This is O(m + n log m), where m is the number of items in the input list, and n is the number of items to be selected.

I’d recommend you start by looking at section 3.4.2 of Donald Knuth’s Seminumerical Algorithms.

If your arrays are large, there are more efficient algorithms in chapter 3 of Principles of Random Variate Generation by John Dagpunar. If your arrays are not terribly large or you’re not concerned with squeezing out as much efficiency as possible, the simpler algorithms in Knuth are probably fine.

It is possible to do Weighted Random Selection with replacement in O(1) time, after first creating an additional O(N)-sized data structure in O(N) time. The algorithm is based on the Alias Method developed by Walker and Vose, which is well described here.

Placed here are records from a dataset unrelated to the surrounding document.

-- ==== Sys2Proof/Machine/Engines.lean ====
section
/-! DEFINITION. Engine commands: counters, element moves, engine faults, completion (R189, R209, R213, R237 to R240, R242, R319,
R356), and the instructions `ldline`, `tshape`, `tcopy`, `waitcnt` and `cntrd` (R223, R238, R242). -/
namespace Sys2Proof.Machine

/-! ### Counters (R237) -/

/-- A team's engine counter of a class. -/
def State.counter (s : State) (tid cls : Nat) : Nat := (s.commands.filter fun c => c.cls == cls && c.counts.contains tid).length

/-- Complete commands stop counting once every older one of their class has; commands that count for no team are gone. -/
def sweepCounts : List Command → List Command → List Command
  | _, [] => []
  | before, c :: r =>
    let blocked := fun t => before.any fun d => d.cls == c.cls && d.counts.contains t
    let c' := if c.complete then { c with counts := c.counts.filter blocked } else c
    c' :: sweepCounts (before ++ [c']) r

def State.sweep (s : State) : State :=
  { s with commands := (sweepCounts [] s.commands).filter fun c => !(c.complete && c.counts.isEmpty) }

def State.modCommand (s : State) (id : Nat) (g : Command → Command) : State :=
  { s with commands := s.commands.map fun c => if c.id = id then g c else c }

/-! ### Engine faults (R240) -/

/-- Records a command's first failure; while one is undelivered, only `engst.more` is set. -/
def postFailure (cls : Nat) (code : Code) (a : Addr) (n : Nat) (t : Team) : Team :=
  let more := BitVec.ofNat 32 (2 ^ 18)
  if t.engst.extractLsb' 0 4 != 0 then { t with engst := t.engst ||| more }
  else
    { t with engst := BitVec.ofNat 32 (2 ^ cls + 2 ^ 8 * faultCode code + 2 ^ 16 * cls) ||| (if 1 < n then more else t.engst &&& more),
             engaddr := a }

/-- A command completes: its failure is posted, its flags fall, its counters may fall (R237, R240). -/
def State.completeCommand (s : State) (c : Command) : State :=
  let s := match c.fault with
    | some (code, a) => s.modTeamId c.team (postFailure c.cls code a c.failures)
    | none => s
  let s := c.flights.foldl (fun s x => s.modTeamId x.1 (landEffect x.2)) s
  (s.modCommand c.id fun c => { c with complete := true }).sweep

/-! ### The elements of a command (R223, R242, R280, R289) -/

/-- What an element reads and writes; `bytes` counts both. -/
structure Elem where
  read  : Option (Space × Addr) := none
  write : Option (Space × Addr) := none
  bytes : Nat
  deriving DecidableEq, Repr

/-- The byte size of a drained element (R289). -/
def drainSize (t : Ty) : Nat :=
  match t with
  | .bf16 | .f16 => 2
  | .f8e4 | .f8e5 => 1
  | _ => 4

/-- The fields of `mdrain`'s control word: first row, count, columns, pitch in bytes (R277). -/
def drainRow (ctl : Word) : Nat := ctl.toNat % 16
def drainCount (ctl : Word) : Nat := ctl.toNat / 16 % 32
def drainCols (ctl : Word) : Nat := if ctl.getLsbD 9 then 256 else 512
def drainPitch (ctl : Word) : Nat := ctl.toNat / 65536 * 16

/-- Element n of a command. -/
def elementOf (c : Command) (n : Nat) : Elem :=
  match c.kind with
  | .copy r ss src ds dst _ _ =>
    { read := some (ss, src + strideSum r shapeSource (shapeDims r) 0 n), write := some (ds, dst + strideSum r shapeDest (shapeDims r) 0 n),
      bytes := shapeElem r }
  | .line spc _ _ _ _ _ ranks => { read := some (spc, (ranks.getD n (0, [])).1), bytes := 128 }
  | .loadMacro _ _ spc base => { read := some (spc, base + BitVec.ofNat 64 (128 * n)), bytes := 128 }
  | .drain _ spc base ctl f =>
    let w := drainSize f.x.ty
    let k := drainCols ctl
    { write := some (spc, base + BitVec.ofNat 64 (n / k * drainPitch ctl + n % k * w)), bytes := w }
  | _ => { bytes := 0 }

/-- Whether the shadow of a macro that a load writes is not yet there: an exchange queued before the load is to come (R281). -/
def State.swapAhead (s : State) (c : Command) : Bool :=
  match c.kind with
  | .loadMacro m .. => (s.core c.core).matrix.queue.any fun u => match u with
    | .swap id mask _ => decide (id < c.id) && mask.testBit m
    | _ => false
  | _ => false

/-- Whether a command may move: its older entries are performed, and a drain's turn has come (R209, R291). -/
def State.started (s : State) (c : Command) : Bool := c.ready && c.older.all s.entryGone && !s.swapAhead c

/-! ### Reaching memory (R161, R189, R240, R242, R343) -/

/-- What an element's access comes to; a stop names the first byte of the part that it stops (R173). -/
inductive Reach where
  | ok (keys : List Nat) (kid : Nat)
  | peer (pa : Nat)
  | driver (va : Addr)
  | page (n : Nat) (va : Addr)
  | fail (c : Code) (va : Addr)
  | refused (v : Viol)
  | wait
  deriving DecidableEq, Repr

/-- An entry of the violation log for an element. -/
def State.violOfElement (s : State) (c : Command) (va : Addr) (write : Bool) (r : Refused) : Viol :=
  { part := c.part, addr := r.addr, va := va, who := c.core, unit := 0x80 + c.cls, kind := if write then 5 else 4, key := r.key,
    cause := r.cause, die := s.dieOf c.core }

/-- Whether a byte of an element has a colour that the command does not carry (R189). -/
def State.strangeColour (s : State) (c : Command) (va : Addr) (n : Nat) : Bool :=
  (List.range n).any fun i => let k := s.colourOf c.ctx (va + BitVec.ofNat 64 i); k != 0 && !c.held.contains k

/-- Whether a link to a peer device is up. -/
def State.peerUp (s : State) (device : Nat) : Bool := s.peers.any fun p => p.2 == device + 1

/-- The launch of a command's block. -/
def State.launchOf (s : State) (c : Command) : Nat := ((s.findBlock c.block).map Block.launch).getD 0

/-- Whether a half-moved element of a command passed its check under a key identifier that is being retired (R338); `moving` is then that
element's alone. -/
def Command.graced (c : Command) (s : State) : Bool := c.moving.any fun x => x.2.any fun y => s.retiring.contains y.1

/-- Checks the part of an element that lies in one page; `peer` says whether the command's base lies in a peer aperture. -/
def State.reachPart (s : State) (c : Command) (write peer : Bool) (x : Addr × Nat) : Reach :=
  let va := x.1
  if !canonical va then .fail .XLATE va
  else match s.translated (!c.graced s) c.ctx (s.launchOf c) c.part c.core (if write then .engineWrite else .engineRead) va with
  | .driver => .driver va
  | .wait => .wait
  | .fault k => .fail k va
  | .refused r => .refused (s.violOfElement c va write r)
  | .ok p =>
    let far := decide (2 ^ 51 ≤ p.key) && decide (p.key < 2 ^ 52)
    if far != peer || (far && !s.peerUp (p.key / 2 ^ 46 % 32)) || (!far && s.hardwareArea c.ctx va x.2) then .fail .PERM va
    else match p.host.bind fun h => if s.owns h then none else some h with
    | some h => .page h va
    | none =>
      if s.strangeColour c va x.2 then .fail .CENGINE va
      else if far then .peer p.key else .ok ((List.range x.2).map (p.key + ·)) p.kid

/-- The answer for several parts: the first that stops, else every location. -/
def joinReach : List Reach → Reach
  | [] => .ok [] 0
  | [r] => r
  | .ok ks kid :: r =>
    match joinReach r with
    | .ok l _ => .ok (ks ++ l) kid
    | x => x
  | .peer pa :: r =>
    match joinReach r with
    | .peer _ => .peer pa
    | x => x
  | x :: _ => x

/-- Checks an element's access; `peer` says whether its base lies in a peer aperture. -/
def State.reach (s : State) (c : Command) (x : Space × Addr) (n : Nat) (write peer : Bool) : Reach :=
  let va := x.2
  match x.1 with
  | .sp =>
    let size := ((s.findBlock c.block).map Block.spsize).getD 0
    if va.toNat + n > size then .fail .PERM va else .ok ((List.range n).map fun i => padKey c.block (va.toNat + i)) 0
  | .vn | .va =>
    let t : Team := { core := c.core, part := c.part, slot := c.slot, vwin := (s.descOf c.ctx (s.launchOf c)).vwin }
    match vaultAt s t x.1 va n with
    | .ok (k, off) => .ok ((List.range n).map fun i => vaultKey k (off + i)) 0
    | .error (.refused v) => .refused { v with kind := if write then 5 else 4, unit := 0x80 + c.cls }
    | .error _ => .fail .PERM va
  | .pv => .fail .PERM va
  | .g => joinReach ((splitPage va n).map (s.reachPart c write peer))

/-! ### Performing an element (R209, R213, R319, R356) -/

/-- The pieces of an element: what lies in one aligned block of 16 bytes is read and written at once, an element of a size and place that
makes it single-copy atomic whole (R78, R223, R242). -/
def piecesOf (va : Addr) (n : Nat) : Nat → List (Nat × Nat)
  | 0 => []
  | fuel + 1 =>
    let room := 16 - va.toNat % 16
    if n ≤ room then [(0, n)] else (0, room) :: (piecesOf (va + BitVec.ofNat 64 room) (n - room) fuel).map fun p => (p.1 + room, p.2)

/-- The piece of an access that starts at an offset. -/
def pieceAt (va : Addr) (n off : Nat) : Nat := ((piecesOf va n (n / 16 + 2)).find? fun p => p.1 == off).elim (n - off) Prod.snd

/-- A piece of an element as the order machine's entry: its domain, home and key identifier are those of its own page (R173). -/
def State.asEntry (s : State) (c : Command) (x : Space × Addr) (keys : List Nat) (kid : Nat) : Entry :=
  let dom := if x.1 = .g then domainOf (s.part c.part) x.2 (keys.any fun k => decide (2 ^ 54 ≤ k)) else .package
  { id := 0, team := c.team, core := c.core, kind := .load, locs := keys, va := x.2, dom := dom, key := kid,
    inside := dom != .die || s.homeFor (s.dieOf c.core) (keys.headD 0) == s.dieOf c.core }

/-- The region entry that keeps an element's unit where it is (R178). -/
def State.elemPins (s : State) (c : Command) (x : Space × Addr) : Option (Nat × Nat) := if x.1 = .g then s.pins c.part x.2 else none

/-- Reads a byte of an element; one that the command itself has written is any of the values that R242 allows. -/
def State.elemByte (s : State) (c : Command) (e : Entry) (i k : Nat) : Byte :=
  let now := s.homeByte e i k
  match c.olds.get [] k with
  | [] => now
  | l => pick (s.free * 64 + i) now (now :: l)

/-- The messages of an access by an engine of a core: to the home and back (R327). -/
def State.elemTravel (s : State) (c : Command) (k : Nat) : State :=
  s.roundTrip (s.dieOf c.core) k

/-- Reads the bytes of a piece; a peer's memory is another device's, so its bytes are free. -/
def State.elemRead (s : State) (c : Command) (x : Space × Addr) (n : Nat) : Reach → List Byte × State
  | .ok ks kid =>
    let k := ks.headD (2 ^ 60)
    let e := s.asEntry c x ks kid
    let bs := ks.mapIdx (s.elemByte c e)
    (bs, (({ s with free := s.free + 1 }.noteRead e (ks.mapIdx (s.homeByte e))).touch k (s.dieOf c.core) (s.elemPins c x)).elemTravel c k)
  | .peer _ => (((List.range n).map fun i => BitVec.ofNat 8 (Config.freeNat (s.free * 64 + i))), { s with free := s.free + 1 })
  | _ => (List.replicate n 0, s)

/-- How many bytes of an element have been written. -/
def ElemState.written (n : Nat) : ElemState → Nat
  | .done => n
  | .out k _ => k
  | _ => 0

/-- A byte that a later element of the command has written already keeps that element's value (R242). -/
def supersededBy (c : Command) (n : Nat) (write : Space × Addr) (i : Nat) : Bool :=
  c.elems.any fun e => n < e.1 &&
    match (elementOf c e.1).write with
    | some (spc, a) => spc == write.1 && decide (a.toNat ≤ write.2.toNat + i) &&
        decide (write.2.toNat + i < a.toNat + e.2.written (elementOf c e.1).bytes)
    | none => false

/-- A piece of an element's write commits at its home (R204, R207). -/
def State.elemCommit (s : State) (c : Command) (x : Space × Addr) (kid : Nat) (bs : List (Nat × Byte)) : State :=
  let e := s.asEntry c x (bs.map Prod.fst) kid
  let k := (bs.head?.map Prod.fst).getD (2 ^ 60)
  let s := ((s.touch k (s.dieOf c.core) (s.elemPins c x)).elemTravel c k).sealLines kid (bs.map Prod.fst)
  let s := if e.dom = .core && e.locs.all cached then s.holdOwn c.core kid bs else s
  if !e.inside || !(e.locs.all cached) then (s.putBytes bs).standsOver e.locs
  else
    let (id, s) := s.fresh
    (s.commitWrite { die := some (s.dieOf c.core), since := s.cycle } id bs).modCommand c.id fun c => { c with writes := c.writes ++ [id] }

/-- Watchpoints: reports, and for the first match of each the hold and a pending WATCHPT, at the element's first watched byte (R319). -/
def State.elemWatch (s : State) (c : Command) (write : Space × Addr) (n : Nat) : State :=
  if write.1 != .g then s
  else
    let hits := watched (s.part c.part) c.ctx ((List.range n).map (write.2.toNat + ·))
    let s := s.reportWrites c.part c.ctx ((List.range n).map (write.2.toNat + ·)) 0 c.core (0x80 + c.cls) 1 (s.dieOf c.core)
    match hits.filter fun h => !c.seen.contains h.1 with
    | [] => s
    | h :: r =>
      let first := (h :: r).foldl (fun m y => if y.2.toNat < m.toNat then y.2 else m) h.2
      let s := s.modCommand c.id fun c => { c with hold := some (write.2.toNat / 256), seen := c.seen ++ (h :: r).map Prod.fst }
      s.modTeamId c.team fun t => { t with watchHits := t.watchHits ++ [(c.cls, first)] }

/-- The elements of a command that write a byte of a granule. -/
def writersOf (c : Command) (spc : Space) (g : Nat) : List Nat :=
  (List.range c.total).filter fun n =>
    match (elementOf c n).write with
    | some (sp', a) => sp' == spc && decide (a.toNat / 16 ≤ g) && decide (g ≤ (a.toNat + (elementOf c n).bytes - 1) / 16)
    | none => false

/-- A granule becomes full at the commit of the last of its elements, if none of them has failed (R213). -/
def State.elemFill (s : State) (id : Nat) (write : Space × Addr) (n : Nat) (keys : List Nat) : State :=
  match s.commands.find? fun c => c.id == id with
  | none => s
  | some c =>
    if write.1 = .g then s
    else
      let gs := ((List.range n).map fun i => ((write.2.toNat + i) / 16, keys.getD i 0)).foldl
        (fun (acc : List (Nat × Nat)) x => if acc.any fun y => y.1 == x.1 then acc else acc ++ [x]) []
      gs.foldl (fun s g => if (writersOf c write.1 g.1).all fun k => c.elems.get .todo k == .done then s.setFull g.2 true else s) s

/-- What an element's read delivers to: lanes of a register, or cells of a shadow copy (R223, R280). -/
def State.elemDeliver (s : State) (c : Command) (n : Nat) (bs : List Byte) : State :=
  match c.kind with
  | .line _ tid sid run reg tag ranks =>
    let lanes := (ranks.getD n (0, [])).2
    s.landFor tid sid run ((c.flights.head?.map Prod.snd).getD 0) [.lanes reg (some tag) (lanes.map fun l => (l, BitVec.ofNat 32 (field bs (4 * (l % 32)) 4)))]
  | .loadMacro m _ _ _ =>
    s.modCore c.core fun k =>
      let mac := k.matrix.macros.get {} m
      let sh := if n < 128 then { mac.shadow with cells := mac.shadow.cells.setList 0 (128 * n) bs }
                else { mac.shadow with scales := mac.shadow.scales.setList 0 (128 * (n - 128)) bs }
      { k with matrix := { k.matrix with macros := k.matrix.macros.set {} m { mac with shadow := sh } } }
  | _ => s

The essential idea is that each bin in a histogram would be chosen with probability 1/N by a uniform RNG. So we will walk through it, and for any underpopulated bin which would would receive excess hits, assign the excess to an overpopulated bin. For each bin, we store the percentage of hits which belong to it, and the partner bin for the excess. This version tracks small and large bins in place, removing the need for an additional stack. It uses the index of the partner (stored in `bucket[1]`) as an indicator that they have already been processed.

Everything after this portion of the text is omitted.